The chooks have been through the northern side of the garden: the triangle orchard and the frangipani flower meadow. They got a brief full yard free-range this morning before it began raining. After that, I nudged them back to the

PRUNING & PREPARING

A video on Fig Pruning suggested cutting back the already-fruited wood each year, since that wood won't fruit again, and if the goal is to get fruit, then cutting it back each year will keep the tree manageable in size.
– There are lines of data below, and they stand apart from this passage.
-- ==== Sys2Proof/Machine/Shift.lean ====
section
/-! DEFINITION. Shift and rotate instructions (44_shift_rotate.md R153 to R156). Every meaning is applied to the
state whose `PC` is `PC_next`; the entry's `charge` is that of the default table where none is named. -/

namespace Sys2Proof.Machine

/-- The shape of a shift or rotate: the operand is written with the result, `C` receives the bit shifted out, `Z` and `N`
are set from the result (44_shift_rotate.md, head). -/
def shiftOperand (f : Byte → ShiftResult) (o : Operand) (s : State) : State :=
  let res := f (operandValue o s)
  setFlags (shiftFlags res s.flags) (writeOperand o res.r s)

/-- ASL: `r = (v << 1) & 0xFF; C <- v[7]`, `Z` and `N` from `r`, `r` written back (44_shift_rotate.md R153). -/
def execAsl (o : Operand) (s : State) (charge : Option Charge := chargeOf (.asl o)) : Host.Outcome State Fault Refusal :=
  retire charge (.asl o) s 0 (shiftOperand shiftAsl o s)

/-- LSR: `r = v >> 1; C <- v[0]`, `Z` and `N` from `r`, `r` written back (44_shift_rotate.md R154). -/
def execLsr (o : Operand) (s : State) (charge : Option Charge := chargeOf (.lsr o)) : Host.Outcome State Fault Refusal :=
  retire charge (.lsr o) s 0 (shiftOperand shiftLsr o s)

/-- ROL: `r = ((v << 1) & 0xFF) | c_old; C <- v[7]`, `Z` and `N` from `r`, `r` written back (44_shift_rotate.md R155). -/
def execRol (o : Operand) (s : State) (charge : Option Charge := chargeOf (.rol o)) : Host.Outcome State Fault Refusal :=
  retire charge (.rol o) s 0 (shiftOperand (fun v => shiftRol v s.flags.c) o s)

/-- ROR: `r = (v >> 1) | (c_old << 7); C <- v[0]`, `Z` and `N` from `r`, `r` written back (44_shift_rotate.md R156). -/
def execRor (o : Operand) (s : State) (charge : Option Charge := chargeOf (.ror o)) : Host.Outcome State Fault Refusal :=
  retire charge (.ror o) s 0 (shiftOperand (fun v => shiftRor v s.flags.c) o s)

end Sys2Proof.Machine
end

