-- ==== Sys2Proof/Machine/Step.lean ====
section
/-! DEFINITION. One step of the core (60_exceptions.md R223, R241): the poll, then one service or one instruction. -/

namespace Sys2Proof.Machine

/-- The instruction at `PC` fetched, with `PC = PC_next`, and executed (30_encoding.md R80). -/
def executeNext (s : State) : Host.Outcome State Fault Refusal := exec (fetchInstr s).1 (fetchInstr s).2

/-- `step()` (60_exceptions.md R241). -/
def step (s : State) : Host.Outcome State Fault Refusal :=
  match poll s with
  | .serviceNmi => .next (serviceNMI s)
  | .serviceIrq => .next (serviceIRQ s)
  | .executeInstruction => executeNext s

/-- What an outcome adds to the `cycle_count` of `s`. -/
def cyclesGained (s : State) : Host.Outcome State Fault Refusal → Nat
  | .next t => t.cycleCount - s.cycleCount
  | .fault _ => 0
  | .refused _ => 0

/-- The number of cycles `step()` returns: what it adds to `cycle_count` (60_exceptions.md R241; assumption log 29). -/
def stepCycles (s : State) : Nat := cyclesGained s (step s)

/-- The state with the table word `w` of `nbits` bits stored at `PC`, its bits above `nbits` zero up to the longest
instruction, and no interrupt service due, so that the next step executes exactly that instruction
(assumption log 2). -/
def State.withFetchWord (s : State) (nbits w : Nat) : State :=
  let t := withNoService s
  { t with mem := t.mem.load t.pc (tableWordBytes nbits w) }

end Sys2Proof.Machine
end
Something to remember.

I need to dig out some of the chook yard, and lay the mulch around the fruit trees that we just transplanted to pots: LYCHEE, KUMQUAT, ACEROLA CHERRY.

PLANTING

PERPETUAL SPINACH all around the PLUM-STONE bed, some SILVERBEET in the PLUM-STONE to join the kale and cavolo nero.

LETTUCE between the rows of garlic in the CARPORT VEGEPOD: two rows of 'mixed lettuce', one of 'aggro woman' (or some such lettuce), one of the forellenschluss. Also, four SILVERBEET.

SILVERBEET in the lower step bed, a sprinkling of ROCKET on the left side.

RIPENING & GROWING

The potatoes from the Pumpkin&Potato patch are sprouting, the oats have straight green stalks, everything else is a little bit random.

TWO-STONE is flowering, DUAL STONE has been pruned down to reachable levels and requires a little more trimming and neatening to prepare for netting this year.

HARVEST

Picked the KUMQUATS before we moved the tree, need to remember to eat them!

NOTES

Now that the picket fence bed is cleared, I need to think about what's going to happen in that space, taking a moment to consider that it does need some visibility for cars coming and going, and that that area is very wet in rainy weather, and probably quite dry in drought.

ROMANESCO BROCCOLI planted back in May didn't make it. Probably not enough sun. Or too much? Or the soil was the wrong type? IDK. He didn't make it any larger and ended up dead.

Also, the only thing that survived in the LOWER STEP BED was the Valiant GARLIC. None of the Monaro made it, IDK why.